O nosso conjunto de imagens customizado para fazer o treinamento com o YOLO deve conter:

* Imagens dos objetos que queremos reconhecer, já catalogadas (com os arquivos annotation)
* Arquivos obj.data e obj.names 
* Arquivo .cfg customizado
* Arquivo train.txt (test.txt é opcional)
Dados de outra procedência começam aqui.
-- ==== Sys2Proof/Machine/Copy.lean ====
section
/-! DEFINITION. Copies: `cpy`, `cpy.nb`, `cpq` and the copy engine (spec/12 R326 to R336; spec/02 R69; spec/08 R211). -/
namespace Sys2Proof.Machine

/-! ## Commands (R327 to R330) -/

def cpyRop (k : CopyCmd) : Nat := fld k.w0 6 3
def cpyFmt (k : CopyCmd) : Nat := fld k.w0 11 7
def cpyScope (k : CopyCmd) : Nat := fld k.w0 14 12
def cpyToken (k : CopyCmd) : Nat := fld k.w0 19 15
def cpyMode (k : CopyCmd) : Nat := fld k.w0 21 20
def cpyTarget (k : CopyCmd) : Nat := fld k.w0 32 22
def cpyMcast (k : CopyCmd) : Nat := fld k.w0 40 33
def cpyWidx (k : CopyCmd) : Nat := fld k.w0 45 41
def cpySpitch (k : CopyCmd) : Nat := fld k.w3 49 36
def cpyDpitch (k : CopyCmd) : Nat := fld k.w3 63 50
/-- KIND GW or LW (R328). -/
def cpyWin (k : CopyCmd) : Bool := cpyKind k == 4 || cpyKind k == 5
/-- Whether an endpoint is global (R328). -/
def cpyGlobal (k : CopyCmd) : Bool := cpyKind k == 0 || cpyKind k == 1 || cpyKind k == 2 || cpyKind k == 4

/-- The formats that a reduction allows (R332): ROP and RFMT codes. -/
def ropAllows (rop fmt : Nat) : Bool :=
  (fmt == 2 || fmt == 3 || fmt == 6 || fmt == 7) || (rop ≤ 3 && (fmt == 9 || fmt == 11))

/-- The bytes of a reduction's element. -/
def cpyElem (k : CopyCmd) : Nat := (Fmt.ofCode (cpyFmt k)).bits / 8

/-- A command that R330, R332 or R333 calls malformed. -/
def State.malformed (s : State) (k : CopyCmd) : Bool :=
  let kind := cpyKind k
  let mode := cpyMode k
  let rop := cpyRop k
  decide (5 < kind) || fld k.w0 63 46 != 0 || decide (5 < rop) || decide (4 < cpyScope k)
    || (rop == 0 && (cpyFmt k != 0 || cpyScope k != 0))
    || (rop != 0 && (kind != 1 || !(ropAllows rop (cpyFmt k)) || cpyRow k % cpyElem k != 0 || k.w2.toNat % cpyElem k != 0))
    || (mode == 1) != (cpyToken k != 0)
    || (decide (mode < 2) && cpyTarget k != 0) || (mode == 3 && decide (15 < cpyTarget k))
    || (mode == 2 && !s.corePresent (cpyTarget k))
    || cpyWin k != (cpyMcast k != 0) || (!cpyWin k && cpyWidx k != 0)
    || (k.srcLocal && fld k.w1 63 18 != 0) || (k.dstLocal && fld k.w2 63 18 != 0) || (cpyWin k && fld k.w2 63 24 != 0)
    || cpyRow k == 0 || cpyRows k == 0
    || (cpyWin k && cpyDpitch k != 0 && cpyDpitch k * 64 != cpyRow k)

/-- A local endpoint that leaves the scratchpad in some row (R330). -/
def cpySrcOutside (k : CopyCmd) : Bool :=
  k.srcLocal && decide (196608 < fld k.w1 17 0 + 64 * cpySpitch k * (cpyRows k - 1) + cpyRow k)
def cpyOutside (k : CopyCmd) : Bool :=
  cpySrcOutside k || (k.dstLocal && decide (196608 < fld k.w2 17 0 + 64 * cpyDpitch k * (cpyRows k - 1) + cpyRow k))

/-! ## Issue (R326, R331, R334) -/

/-- Commands of the FIFO that have not started. -/
def Core.fifo (c : Core) : List CopyCmd := c.copies.filter (fun k => !k.started)

/-- The two near vaults of a core's cluster (R64). -/
def nearVaults (core : Nat) : List Nat :=
  [rankOf core / 4 * 16 + fileOf core / 2, rankOf core / 4 * 16 + 8 + fileOf core / 2]
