-- ==== Sys2Proof/Machine/Matrix.lean ====
section
/-! DEFINITION. The matrix array: sittings and palettes, operand loads, products, accumulators (spec/12 R337 to R348; spec/05
R154). -/
namespace Sys2Proof.Machine

/-! ## Palettes (R338) -/

/-- The pass depth of a palette, none when R338 does not list it. -/
def palDepth (pal : BitVec 11) : Option Nat :=
  let a := palA pal
  let b := palB pal
  let both := fun (l : List Nat) => l.contains a && l.contains b
  if pal.getLsbD 10 then (if a = 11 ∧ b = 11 then some 64 else none)
  else if both [10, 11] then some 256
  else if both [12, 13, 15] then some 512
  else if both [0, 4] then some 512
  else if both [16] then some 1024
  else if both [14] then some 2048
  else none

def palMom (pal : BitVec 11) : Bool := pal.getLsbD 10
/-- The accumulator of the palette is i32. -/
def palInt (pal : BitVec 11) : Bool := !palMom pal && (palA pal == 0 || palA pal == 4)

/-- A matrix command refused at issue: precise MX with its reason (R341). -/
def mxNow {α : Type} (s : State) (reason : Nat) : M α := trapNow s 0x15 reason 0 0

def State.array (s : State) : MxArray := (s.cluster s.cl).arr
def State.onArray (s : State) (cl : Nat) (f : MxArray → MxArray) : State := s.onCluster cl (fun c => { c with arr := f c.arr })

/-! ## Sittings (R339, R340) -/

/-- The context slot holds the sitting. -/
def MxArray.sits (a : MxArray) (core : Nat) (i : SlotId) : Bool :=
  match a.sit with
  | some x => x.core == core && x.slot == i
  | none => false

/-- The request granted next (R339): under an ARRAY claim first, then the oldest, then the lower core. -/
def State.nextSitting (s : State) (cl : Nat) : Option Sitting :=
  let reqs := (s.cluster cl).arr.reqs
  match reqs.find? (fun r => s.claimAt r.core r.slot 2 none) with
  | some r => some r
  | none => reqs.head?

/-- Zeroed stage and weight slots (R337). -/
def OpSlot.clear (o : OpSlot) : OpSlot :=
  { o with data := o.data.map (fun r => r.map (fun _ => 0)), scales := o.scales.map (fun r => r.map (fun _ => 0)) }

/-- A slot as command `id` finds it: cleared when a sitting of another VFN began between the two (R337). -/
def MxArray.seen (a : MxArray) (o : OpSlot) (id : Nat) : OpSlot :=
  if a.wipes.any (fun t => decide (o.byId < t) && decide (t ≤ id)) then o.clear else o

/-- The marks that some slot or queued load still needs. -/
def MxArray.liveWipes (a : MxArray) : List Nat :=
  a.wipes.filter (fun t => a.stage.any (fun x => decide (x.2.byId < t)) || a.weight.any (fun x => decide (x.2.byId < t))
    || a.queue.any (fun k => decide (k.id < t)))

/-- The array goes to a request (R337, R339): one of another VFN finds the stage and the weight buffer cleared, once the commands
already issued have used them. -/
def State.grantSitting (s : State) (cl : Nat) : State :=
  let a := (s.cluster cl).arr
  match a.sit, s.nextSitting cl with
  | none, some r =>
    let c := s.coreOf r.core
    let vfn := fld (c.atpOf (c.slot r.slot).wp) 5 0
    s.onArray cl (fun a => { a with
      sit := some { r with last := s.pkg.ptime },
      reqs := a.reqs.filter (fun x => x != r),
      wipes := if vfn = a.lastVfn then a.wipes else a.liveWipes ++ [s.nextId],
      lastVfn := vfn,
      lastPal := (c.sx r.slot).palette })
  | _, _ => s

/-- SITTING_GRANT (R339). -/
def execSittingGrant (cl : Nat) (s : State) : Host.Outcome State Fault Refusal := .next (s.grantSitting cl)

/-- The sitting in progress ends and the next one is granted. -/
def State.endSitting (s : State) (cl : Nat) : State :=
  (s.onArray cl (fun a => { a with sit := none })).post s.pkg.ptime (.sittingGrant cl)

/-- SITTING_EXPIRY (R340): 4,096 cycles without a matrix command while another request waits. The spec does not say from when they are counted:
the model counts from the grant and from each counted command, whenever the other request came, and `mxpal` and `mxrel` do not count (log
entry 118). -/
def execSittingExpiry (cl : Nat) (s : State) : Host.Outcome State Fault Refusal :=
  let a := (s.cluster cl).arr
  match a.sit with
  | none => .next s
  | some x =>
    if a.reqs.isEmpty then .next s
    else if x.last + 4096 ≤ s.pkg.ptime then .next (s.endSitting cl)
    else .next (s.post (x.last + 4096) (.sittingExpiry cl))

/-- n of `sit` (R339): s[A] as a signed value between 1 and 64. -/
def sitCount (x : Word) : Nat := (Min.min (Max.max x.toInt 1) 64).toNat

/-- The launch of a slot's task holds the sitting (R339). -/
def State.launchSits (s : State) : Bool :=
  match s.array.sit, s.sx.task.src with
  | some x, .unit d rn _ =>
    match ((s.coreOf x.core).sx x.slot).task.src with
    | .unit d' rn' _ => d == d' && rn == rn'
    | _ => false
  | _, _ => false

/-- The request of the current slot for a sitting of `n` commands. -/
def State.askSitting (s : State) (n : Nat) : State :=
  if s.array.reqs.any (fun x => x.core == s.cn && x.slot == s.core.cur) then s
  else s.onArray s.cl (fun a => { a with reqs := a.reqs ++ [{ core := s.cn, slot := s.core.cur, n := n, last := 0 }] })

/-- `sit` (R339). A request of a free task for an idle array is granted in the next cycle, when every request of this one is known, those under
an ARRAY claim first. -/
def execSit (d a : SReg) (la : Bool) (s : State) : Host.Outcome State Fault Refusal := finish (do
  tokensReady s [d, a]
  let n := sitCount (s.ws.getS a)
  let take := fun (s : State) =>
    (s.onArray s.cl (fun r => { r with sit := r.sit.map (fun x => { x with n := n }) })).doneS d [(la, a)] (BitVec.ofNat 64 n)
  if s.booked && !s.holdsClaim 2 none then bookedNow s 3
  else if s.array.sits s.cn s.core.cur then .ok (take s)
  else
    let t := if s.booked then (s.askSitting n).grantSitting s.cl else s.askSitting n
    if t.array.sits s.cn s.core.cur then .ok (take t)
    else if s.booked then waitNow s 0x2B (if s.launchSits then 0x05 else 0x0D) 0
    else match t.array.sit with
      | none => stallNow (t.once (t.pkg.ptime + 1) (.sittingGrant t.cl)) 0x2B
      | some x => waitNow (t.post (Max.max t.pkg.ptime (x.last + 4096)) (.sittingExpiry t.cl)) 0x2B 0x05 0)

/-- `unsit` (R339). -/
def execUnsit (s : State) : Host.Outcome State Fault Refusal :=
  .next ((if s.array.sits s.cn s.core.cur then s.endSitting s.cl else s).retire)

/-- `mxpal` (R338): a tapered format without feature bit 1 is ILLEGAL (R422). -/
def execMxpal (a : SReg) (la : Bool) (s : State) : Host.Outcome State Fault Refusal := finish (do
  tokensReady s [a]
  let x := s.ws.getS a
  let pal := x.setWidth 11
  let tapered := fun (f : Nat) => f == 15 || f == 16
  if !s.pkgx.enabled.getLsbD 1 ∧ (tapered (palA pal) ∨ tapered (palB pal)) then illegalNow s else pure ()
  if fld x 63 11 ≠ 0 ∨ (palDepth pal).isNone then mxNow s 0x41 else pure ()
  .ok ((s.onSx (fun y => { y with palette := pal })).done [(la, a)]))

/-! ## Issue of a counted command (R340, R341, R346) -/

/-- A counted command needs the sitting (R340). -/
def sittingGate (s : State) : M Unit := if s.array.sits s.cn s.core.cur then .ok () else mxNow s 0x40

/-- The command as captured at issue (R60, R338). -/
def State.mxCapture (s : State) (op : MxOp) : MxCmd :=
  { id := s.nextId, core := s.cn, slot := s.core.cur, wp := s.core.res.wp, task := s.sx.task.id, op := op,
    pal := s.sx.palette, vfn := s.vfn, atp := s.ws.atp, user := !s.sup, pc := s.ws.pc, started := false, parked := false,
    pos := 0, vt := 0, pend := 0, flags := 0, nv := false, ended := none, faddr := 0 }

/-- Room among the held ranges (R61). -/
def mxHoldGate (s : State) (k : MxCmd) : M Unit :=
  if k.endpoints ≠ 0 ∧ 32 < s.heldCount + k.endpoints then waitNow s 0x28 0x0A 0 else .ok ()
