-- ==== Sys2Proof/Machine/Context.lean ====
section
/-! DEFINITION. What happens at the instruction boundary of a core: switches and yields (spec/06 R161, R176; spec/07 R188),
imprecise traps (spec/08 R208), the budget (spec/07 R199), the checks before an instruction issues (spec/08 R209), the
progress of a replay (spec/14 R406, R407). -/
namespace Sys2Proof.Machine

/-! ## The context that runs (R176, R188) -/

/-- A booked unit of the core is due and has found no context yet (R188): no free task issues meanwhile (log entry 103). -/
def State.bookedDue (s : State) (core : Nat) : Bool :=
  (s.dueUnits core).any (fun x => decide (s.tempo (dieOf core) < x.2.2.2.fin))

/-- The context to which a core switches at a boundary: a booked one whose time has come pre-empts a free one; a core whose
context has left RUN chooses among the READY ones. -/
def State.nextSlot (s : State) (core : Nat) : Option SlotId :=
  let c := s.coreOf core
  let t := s.tempo (dieOf core)
  if c.dbg.dstat.getLsbD 0 then none
  else if (c.slot c.cur).st = .run then
    if (c.sx c.cur).task.booked then none
    else (List.finRange 4).find? (fun i => (c.slot i).st == .ready && (c.sx i).due t)
  else c.choose t (s.bookedDue core)

/-- A free context of the core is pre-empted by the switch (R188): its tracker is merged (R117), and the notation stream
marks it (R394). -/
def State.preempt (s : State) (core : Nat) : State :=
  let c := s.coreOf core
  if (c.slot c.cur).st = .run then (s.onCore core (fun c => c.mergeTracker c.cur)).noteTransp core c.cur 2 else s

/-- The running free context makes way for a booked unit that is due (R188). -/
def State.standAside (s : State) (core : Nat) : State :=
  let c := s.coreOf core
  if (c.slot c.cur).st = .run ∧ !(c.sx c.cur).task.booked ∧ s.bookedDue core then
    (s.preempt core).onCore core (fun c =>
      (c.onSlot c.cur (fun x => { x with st := .ready })).onSx c.cur (fun x => { x with readySince := s.pkg.ptime }))
  else s

/-- CONTEXT_SWITCH (R161, R176): the core switches to the context that is next. -/
def execContextSwitch (core : Nat) (slot : SlotId) (s : State) : Host.Outcome State Fault Refusal :=
  if s.nextSlot core = some slot then .next ((s.preempt core).switchSlot core slot) else .next s

/-- A free context that has been READY for 4,096 cycles (R176). -/
def State.aged (s : State) (core : Nat) (i : SlotId) : Bool :=
  let c := s.coreOf core
  (c.slot i).st == .ready && !(c.sx i).task.booked && decide ((c.sx i).readySince + 4096 ≤ s.pkg.ptime)

/-- Another free context of the core has been READY for 4,096 cycles while a free one runs (R176). -/
def State.yieldDue (s : State) (core : Nat) : Bool :=
  let c := s.coreOf core
  (c.slot c.cur).st == .run && !(c.sx c.cur).task.booked && (List.finRange 4).any (fun i => i != c.cur && s.aged core i)

/-- YIELD_AFTER_WAIT (R176, R177): the running free context goes to READY, and in the choice that follows every context that
has not been READY for 4,096 cycles comes last (log entry 89). -/
def execYieldAfterWait (core : Nat) (s : State) : Host.Outcome State Fault Refusal :=
  if s.yieldDue core then
    .next (s.onCore core (fun c =>
      let c := (List.finRange 4).foldl (fun c i => if s.aged core i then c else c.onSx i (fun x => { x with yielded := true })) c
      (c.onSlot c.cur (fun x => { x with st := .ready })).onSx c.cur (fun x =>
        { x with readySince := s.pkg.ptime, yielded := true, waitCause := 0 })))
  else .next s

/-! ## The next instruction -/

/-- The instruction at head `pc` of a line, as the decoder reads it (R236). -/
def LineBuf.instrAt (l : LineBuf) (pc : Word) : Except IllegalReason Instr := decode (l.head (fld pc 4 0)) (l.tail (fld pc 4 0))

/-- The instruction ends the slice of a budget (R199): `yield` or `retire`. -/
def Instr.endsSlice (i : Instr) : Bool :=
  match i with
  | .yield => true
  | .retire => true
  | .retireFail _ _ => true
  | _ => false
def Instr.retires (i : Instr) : Bool :=
  match i with
  | .retire => true
  | .retireFail _ _ => true
  | _ => false

/-- The next instruction of the running context, when its line is entered, satisfies `p`. -/
def State.ahead (s : State) (p : Instr → Bool) : Bool :=
  let l := s.slot.line
  let pc := s.ws.pc
  l.valid && l.addr == pc.toNat / 64 * 64 && (match l.instrAt pc with
    | .ok i => p i
    | .error _ => false)

/-! ## Traps at a boundary (R199, R208) -/

/-- The budget of the running context is used up and is raised here (R199), or replay raises BUDGET here from its record (R406). -/
def State.budgetDue (s : State) : Bool :=
  s.running && !s.sx.task.booked && (s.recorded == some 0x0E ||
    (s.slot.tbud.getLsbD 32 && fld s.slot.tbud 31 0 == 0 && !s.slot.tctl.getLsbD 32 && s.timingTrap 0x0E && !s.ahead Instr.endsSlice))

/-- BUDGET_EXPIRY (R199). -/
def execBudgetExpiry (core : Nat) (s : State) : Host.Outcome State Fault Refusal :=
  .next (s.asCore core (s.coreOf core).cur (fun s => if s.budgetDue then s.trap (Trap.mk0 0x0E 0 0 0) else s))

/-- The pending imprecise trap that the running context takes at this boundary (R208), none when it takes none. -/
def State.imprecise (s : State) : Option State :=
  let x := s.sx
  if !s.running then none
  else
    match x.ecc with
    | some f => some ((s.onSx (fun x => { x with ecc := none })).trap f.trap)
    | none =>
      if !s.ws.ie then none
      else
        match x.copyFault, x.mxFault with
        | some f, _ => some ((s.onSx (fun x => { x with copyFault := none })).trap f.trap)
        | none, some f => some ((s.onSx (fun x => { x with mxFault := none })).trap f.trap)
        | none, none => none

/-- IMPRECISE_TRAP_DELIVERY (R208): ECC, then COPY, then MX, then BUDGET. -/
def execImpreciseTrapDelivery (core : Nat) (s : State) : Host.Outcome State Fault Refusal :=
  .next (s.asCore core (s.coreOf core).cur (fun s =>
    match s.imprecise with
    | some t => t
    | none => if s.budgetDue then s.trap (Trap.mk0 0x0E 0 0 0) else s))

/-- A booked task at its booked end (R189): a `retire` that has drained in that very cycle completes (R205). -/
def State.overrunDue (s : State) : Bool :=
  let t := s.sx.task
  s.running && t.booked && !t.overrun && decide (t.bookEnd ≤ s.tempo s.dn) && s.timingTrap 0x0F
    && !(s.ahead Instr.retires && s.drained && s.now == 64 * t.bookEnd)

/-! ## Before an instruction issues (R209) -/

/-- The instruction would raise PRIV (R209 step 3), which comes before a breakpoint. -/
def State.privRefuses (s : State) (i : Instr) : Bool :=
  match i with
  | .csrr _ n => !s.csrReadable n.toNat
  | .csrw _ _ n => !(s.csrReadable n.toNat && s.csrWritable n.toNat)
  | .csrs _ _ n => !(s.csrReadable n.toNat && s.csrWritable n.toNat)
  | .csrc _ _ n => !(s.csrReadable n.toNat && s.csrWritable n.toNat)
  | .trap d _ => !(s.sup || d.val == 0x19)
  | .sret => !s.sup
  | .wsw _ _ => !s.sup
  | .tlbinv _ _ _ _ _ _ => !s.root
  | .tlbinvVf _ _ => !s.root
  | .tlbinvAll => !s.root
  | .replayall => !s.root
  | .bforce _ _ _ _ _ => !s.root
  | .bforceRemove _ _ _ _ _ => !s.root
  | .cpq _ a _ => (s.ws.getS a).getLsbD 0 && !s.sup
  | _ => false

/-- BREAK from an instruction breakpoint (R391, R392), the lowest unit that matches. -/
def State.breaks (s : State) (i : Instr) : Option Nat :=
  if s.privRefuses i then none else s.core.dbg.breakHit s.ws.pc

/-- A BREAK of a breakpoint: the unit in the detail word, no address. -/
def breakTrap (unit : Nat) : Trap := Trap.mk0 0x17 0 0 (natWord unit)

/-! ## After an instruction -/

/-- STEP (R389, R390): the running context traps after an instruction has retired; the saved pc is the next instruction. -/
def State.stepTrap (s : State) (pc : Word) : State := s.trap { Trap.mk0 0x18 0 0 0 with fpc := some pc }

/-- The leader has gone from `pc` to `next` (R175): the oldest head that the follower has executed ahead of it is compared with this one
where it is the same head, else this one waits for the follower. False where the two went on elsewhere. -/
def Core.afterLeader (c : Core) (pc next : Word) : Core × Bool :=
  match c.trail.getLast? with
  | none => ({ c with lead := c.lead ++ [(pc, next)] }, true)
  | some x => if x.1 = pc then ({ c with trail := c.trail.dropLast }, x.2 == next) else (c, true)

/-- The follower has gone from `pc` to `next` (R175): it is compared with the leader's execution of that head, where that has come; else it
waits for the leader's. False where the two went on elsewhere. -/
def Core.afterFollower (c : Core) (pc next : Word) : Core × Bool :=
  match c.lead.dropWhile (fun x => x.1 != pc) with
  | x :: rest => ({ c with lead := rest }, x.2 == next)
  | [] => ({ c with lead := [], trail := (pc, next) :: c.trail }, true)

/-- A follower of the cluster as its leader leaves a head of the line at `la` (R175): it follows in that line from now on, and falls back
to its own fetch where it went on elsewhere from the same head. -/
def State.compareFollower (s : State) (la : Nat) (pc next : Word) (n : Nat) : State :=
  let c := s.coreOf n
  let l := (c.slot c.cur).line
  if c.res.ws.tsw.getLsbD 3 = false ∨ !l.valid then s
  else
    let c := if l.addr = la then c.onSlot c.cur (fun x => { x with line := { l with led := true } }) else c
    if l.led ∨ l.addr = la ∨ !c.trail.isEmpty then
      let r := c.afterLeader pc next
      let s := s.onCore n (fun _ => r.1)
      if r.2 then s else s.unfollow n
    else s

/-- A head of the running context has retired at `pc`, in a line that its cluster's leader fetched if `led` (R175): the same executions
of a head by leader and follower are compared in their order, whichever of the two comes first (log entry 40). -/
def State.followHead (s : State) (led : Bool) (pc : Word) : State :=
  let next := s.ws.pc
  if localOf s.cn = 0 then
    let s := s.setCore { s.core with trail := ((pc, next) :: s.core.trail).take 32 }
    (s.cores.filter (fun n => clusterOf n == s.cl && n != s.cn)).foldl (fun s n => s.compareFollower (pc.toNat / 64 * 64) pc next n) s
  else if s.ws.tsw.getLsbD 3 ∧ led then
    let r := s.core.afterFollower pc next
    if r.2 then s.setCore r.1 else (s.setCore r.1).unfollow s.cn
  else s

/-- A recorded trap of the running slot whose `icnt` has been passed without it is a divergence (R407). -/
def State.missedTrap (s : State) : State :=
  if s.core.dbg.dctl.getLsbD 5 = false then s
  else
    match s.core.dbg.rplTraps.find? (fun x => x.1 == s.core.cur.val && decide (x.2.2 < s.slot.icnt.toNat)) with
    | some (_, want, _) => s.diverge s.cn s.core.cur 3 want 0
    | none => s

/-! ## Every cycle -/

/-- The budget of the running context of a core counts a cycle (R199). -/
def Core.spend (c : Core) : Core :=
  let x := c.slot c.cur
  if x.st = .run ∧ !(c.sx c.cur).task.booked ∧ x.tbud.getLsbD 32 ∧ !x.tctl.getLsbD 32 ∧ fld x.tbud 31 0 ≠ 0 then
    c.onSlot c.cur (fun x => { x with tbud := x.tbud - 1 })
  else c

/-- A cycle that ends counted by the cores that have waited in it (R397). -/
def State.countWaits (s : State) : State :=
  s.cores.foldl (fun s n =>
    let c := s.coreOf n
    if c.dbg.noteState = 2 then s.countCore n 7 c.res.ws.vfn else if c.dbg.noteState = 1 then s.countCore n 8 c.res.ws.vfn else s) s

/-- A new cycle counted (R397), so that a read in it sees a counter that wraps in it (R399): by every core, tagged with the context that
runs or ran last (log entry 33), and by every cluster and die, with tag 0; and the fabric's traffic of a cycle by every die. -/
def State.countCycle (s : State) : State :=
  let s := s.cores.foldl (fun s n => s.countCore n 1 (s.coreOf n).res.ws.vfn) s
  let s := (s.clusters.map (·.1)).foldl (fun s k => s.countCluster k (coreAt k 0) 1 0) s
  (s.dies.map (·.1)).foldl (fun s d => (s.countDie d 1 0).countFabric d) s

/-- The slew of a die's clock by one cycle toward the last beacon (R73). -/
def DieClock.slewed (k : DieClock) : DieClock :=
  if 0 < k.slew then { k with ofs := k.ofs - 1, slew := k.slew - 1 }
  else if k.slew < 0 then { k with ofs := k.ofs + 1, slew := k.slew + 1 }
  else k

/-- The dies that a beacon goes to (R73): the compute dies present, the memory-port dies and the I/O dies. -/
def State.beaconDies (s : State) : List Nat := s.pkgx.present ++ upto 8 10

/-- What a new cycle makes due: beacons and refills every 1,024 cycles (R72, R73), the boundary of a tempo for calendars
that hold a launch or a request (R178, R196), the controller's reading of the power every 1,050 cycles (R426; log entry 86), the lines and
time records of the notation streams (R393, R394). -/
def State.postTimers (s : State) (before : Nat → Nat) : State :=
  let t := s.pkg.ptime
  let s := if t % 64 = 0 then { s with dies := s.dies.map (fun (d : Nat × Die) => (d.1, { d.2 with clk := d.2.clk.slewed })) } else s
  let calendars := s.clusters.filter (fun c => s.tempo (c.1 / 32) != before (c.1 / 32) && !(c.2.cal.launches.isEmpty && c.2.cal.queue.isEmpty))
  let s := calendars.foldl (fun s c => s.post t (.tempoBoundary c.1)) s
  let s := if t % 1024 = 0 then
      let s := if 5 ≤ s.pkgx.boot then
          (s.beaconDies.filter (fun d => (s.die d).clk.running)).foldl (fun s d => s.post t (.bcn d t)) s
        else s
      s.cores.foldl (fun s c => s.post t (.tokenRefill c)) s
    else s
  let s := if t % 1050 = 0 then s.post t (.powerSample s.pkgx.power s.pkgx.degrees) else s
  s.cores.foldl (fun s c =>
    let d := (s.coreOf c).dbg
    let s := if d.note.stale t || d.mlog.stale t then s.post t (.notationLineWrite c) else s
    if d.silent t then s.post t (.notationTimeRecord c) else s) s

/-- A cycle passes (R73): the translations that parked in it take their places (R36), counters and budgets count it, host
completions whose time has come have gone back (R104), and what the new cycle makes due is posted. -/
def State.cycle (s : State) : State :=
  let s := s.placeParked
  let s := { s with core := s.core.spend, others := s.others.map (fun (p : Nat × Core) => (p.1, p.2.spend)) }
  let s := s.countWaits.settleCounters.settleAdjourn
  let before := s.tempo
  let t := s.pkg.ptime + 1
  let s := { s with pkg := { s.pkg with ptime := t }, pkgx := { s.pkgx with hostWrites := s.pkgx.hostWrites.filter s.hostAhead } }
  s.countCycle.postTimers before

end Sys2Proof.Machine
end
Há duas maneiras principais para reunir as imagens
* Baixar de um dataset ou repositório como o Open Images Dataset, um dataset da Google que disponibiliza imagens para mais de 600 classes diferentes.
A maneira mais prática atualmente para baixar as imagens do Open Images Dataset é usar a ferramenta [OIDv4 Toolkit](https://github.com/EscVM/OIDv4_ToolKit). 
* A segunda maneira consiste em baixar manualmente as imagens do objeto e catalogá-las utilizando alguma ferramenta de anotação (annotation tool) para obter os txt com as anotações. Esse é um processo manual e que pode ser bastante demorado, portanto recomendamos verificar se a classe escolhida não está no Dataset do Google. Se você não encontrou no Open Images Dataset o objeto que deseja detectar então é necessário baixar manualmente. Por ser um método mais demorado e cansativo nós recomendamos fazer somente caso não tiver outra maneira de conseguir facilmente baixar essa imagens.

# Coletando e catalogando as imagens do objeto para treinamento

## Etapa 1 - Clonando o repositório da ferramenta

In [1]:
!git clone https://github.com/EscVM/OIDv4_ToolKit.git

Cloning into 'OIDv4_ToolKit'...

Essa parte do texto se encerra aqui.